We can view our hierarchies using the function hier_display.

hier_display(dimCounty)

## Connaught
## +-Galway
## +-Mayo
## +-Roscommon
## +-Sligo
## \-Leitrim

hier_display(dimAid)

## All companies
## +-Y
## \-N

2. Setting up the SDC problem

We use the function makeProblem to create an object of class sdcProblem as shown below. We are making use of three arguments:

data, which is the dataset containing the microdata;
dimList, which is a list object containing the hierarchies that we have created, each identified using a name which matches the name of the variable as it appears in the microdata; and
numVarInd, the name of the variable containing the numerical data that we want to aggregate.

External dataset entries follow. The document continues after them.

-- ==== Sys2Proof/Machine/Dies.lean ====
section
/-!
DEFINITION. Dies lost and rejoined, die-to-die edges, UCIe modules, clock steps and the time base (chapter 15).
-/
namespace Sys2Proof.Machine
open Sys2Proof

/-- Causes of chapter 15 (R450). -/
def cDieRejoinFail : Byte := 0xD1
def cDieIdent : Byte := 0xD2
def cD2dLane : Byte := 0xD3
def cD2dEdgeDown : Byte := 0xD4
def cRefLost : Byte := 0xD5
def cBistFence : Byte := 0xD6
def cStartupFail : Byte := 0xD7

/-- The two dies an edge joins (R423). -/
def edgeEnds (e : Nat) : Nat × Nat := if e < 5 then (e, e + 1) else if e < 10 then (e + 1, e + 2) else (e - 10, e - 4)

/-- The edges of a die. -/
def dieEdges (d : Nat) : List Nat := (List.range 16).filter fun e => decide ((edgeEnds e).1 = d) || decide ((edgeEnds e).2 = d)

/-- The die at the other end of an edge. -/
def edgeOther (e d : Nat) : Nat := if (edgeEnds e).1 = d then (edgeEnds e).2 else (edgeEnds e).1

/-- The UCIe module that enters a die (R20). -/
def dieUcie (d : Nat) : Option Nat := [2, 3, 8, 9].findIdx? (· = d)

/-- A record of a die or of an edge (R458, R459). -/
def dieErr (s : State) (cause : Byte) (sev : BitVec 2) (d : Nat) : Err :=
  { cause, sev, unit := 11, source := BitVec.ofNat 16 d, die := BitVec.ofNat 4 d, detail := (getDie s d).cause.setWidth 8 }

/-- A record of an edge: detected by its die of lower number. -/
def edgeErr (s : State) (cause : Byte) (sev : BitVec 2) (e : Nat) : Err :=
  let d := (edgeEnds e).1
  { cause, sev, unit := 5, source := BitVec.ofNat 16 e, die := BitVec.ofNat 4 d, detail := (getDie s d).cause.setWidth 8 }

/-! ## Losing a die (R228, R232, R263, R304, R326, R423, R440) -/

/-- An edge closes with the loss of a die it joins: its link ends are reset with the die's fabric (R437). -/
def shutEdge (s : State) (e : Nat) : State := putEdge s e Edge.reset

/-- An OPEN edge fails between READY dies (R426): the blocks at its link ends are dropped as LINK_DROP, and D2D_EDGE_DOWN is written. -/
def edgeDown (s : State) (e : Nat) : State :=
  let bs := s.net.blocks.filter fun (b : Nat × Block) => (linkPort b.2).isSome && decide (cameOver b.2 = some e)
  let s := bs.foldl (fun s (b : Nat × Block) => dropLink s b.1 b.2 (receivers s b.2)) (putEdge s e { getEdge s e with st := 0 })
  putErr s (edgeErr s cD2dEdgeDown 2 e)

/-- The blocks that a lost die takes with it, and those toward its stack; a transfer of another die that one belongs to fails (R304). -/
def loseBlocks (s : State) (d : Nat) : State :=
  let toStack (b : Block) : Bool := match b.kind with | .toMem n => decide (n.val = d) | _ => false
  (s.net.blocks.filter fun (e : Nat × Block) => decide (e.2.pos.die = d) || toStack e.2).foldl
    (fun s (e : Nat × Block) => loseBlk s e.1 e.2 (if toStack e.2 then cStackGone else cDestFenced)) s

/-- ADD trees with a contributor or their END tile on a die: rounds abandoned, later ones refused (R231, R232). -/
def loseTrees (s : State) (d : Nat) : State := breakTrees s (fun u => decide (tDie u = d)) 0xFFFF

/-- The stack of a lost die: OFFLINE, contents lost, its requests failed (R304, R326). The registers of its controllers take their reset
values; the repair record and the retired frames stand (R323, R324). -/
def loseStack (s : State) (d : Nat) : State :=
  let s := setStackSt (failReqs s d) d fun k =>
    { Stack.reset with st := .offline, repairs := k.repairs, retiredFrames := k.retiredFrames, badRows := k.badRows, ceRows := k.ceRows, hot := k.hot }
  { s with hbm := clrRange s.hbm (d * 2 ^ 36) (2 ^ 36) }

/-- The port of a bridge at its reset values, with its ROLE from the flash (R331). -/
def flashPort (s : State) (p : Nat) : Port := { Port.reset with cfg := setFld Port.reset.cfg 30 2 (mget 0 s.flash.roles p).toNat }

/-- The ports of a corner die's bridge lose their state and return to OFF; their traffic is dropped; the next link reports a reset
(R346, R360, R423). -/
def losePorts (s : State) (d : Nat) : State :=
  let s := { s with net := { s.net with padds := s.net.padds.filter fun r => decide (portDie r.bridge ≠ d) } }
  ((List.range 24).filter fun p => decide (portDie p = d)).foldl (fun s p =>
    let s := portDrops (setPort s p fun x => { x with st := .down, live := false }) p
    let s := { s with net := { s.net with heldG := s.net.heldG.filter fun h => decide (h.port.map Fin.val ≠ some p) } }
    setPort s p fun _ => { flashPort s p with linkReset := true, notUpSince := s.mod.time }) s

/-- The watch accumulators of a die at its loss (R99): the open step of every enabled entry, and the step after it where reports of it are lost
with the die, take nothing from the die. -/
def lostAccs (s : State) (d : Nat) : SMap WAcc :=
  s.watches.foldl (fun m (e : Nat × Watch) =>
    if watchOn e.2 then
      let m := mset WAcc.reset m (2 * e.1) { WAcc.reset with lost := true }
      if (mget WAcc.reset (getDie s d).wacc (2 * e.1 + 1)).reported then mset WAcc.reset m (2 * e.1 + 1) { WAcc.reset with lost := true } else m
    else m) []

/-- What a die's reset leaves of its fabric, watch unit and stream engines (R437). -/
def loseObjects (s : State) (d : Nat) : State :=
  let accs := lostAccs s d
  let ids := (getDie s d).recs.flatMap fun (e : Nat × XferRec) => e.2.legs.flatMap fun l => l.steps.map (·.id)
  let s := modDie s d fun x => { wipeDie x with wacc := accs }
  let s := { s with
    tiles := wipeTiles s.tiles d
    mod := { s.mod with invalWait := s.mod.invalWait.filter fun i => !ids.contains i }
    net := { s.net with
      routes := s.net.routes.filter fun (r : Nat × W16) => decide (routerDie (r.1 / 1024) ≠ d)
      reports := s.net.reports.filter fun r => decide (r.die.val ≠ d)
      arrivals := s.net.arrivals.filter fun a => decide (a.die.val ≠ d) && decide (tDie a.tile ≠ d) } }
  jobs4.foldl settleViews (settleInval s)

/-- A failed rejoin (R445): DIE_REJOIN_FAIL; HELD again, or FAILED at ATTEMPTS. One that a RESET ends does not count. -/
def rejoinFail (s : State) (d : Nat) (counts : Bool) : State :=
  let x := getDie s d
  let n := x.fails.toNat + if counts then 1 else 0
  let s := setDieSt s d fun x => { x with
    st := if counts ∧ fldN x.cfg 28 3 ≤ n then .failed else .held, fails := BitVec.ofNat 3 n, heldAt := s.mod.time, joinDue := false, join := none }
  putErr s (dieErr s cDieRejoinFail 1 d)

sales_sdc_problem <- makeProblem(data = company_sales_1,
                           dimList = list(County = dimCounty, Aid = dimAid),
                           numVarInd = "Sales")

The object sales_sdc_problem has a specific class called ‘sdcProblem’. It contains information about the microdata, the hierarchies, and protection parameters generated by the function makeProblem. We can see the structure if we click on the object in Rstudio, but there are two useful functions for extracting information from these objects that you should know about. The first is the base function print, which outputs a summary of the suppression process so far.

print(sales_sdc_problem)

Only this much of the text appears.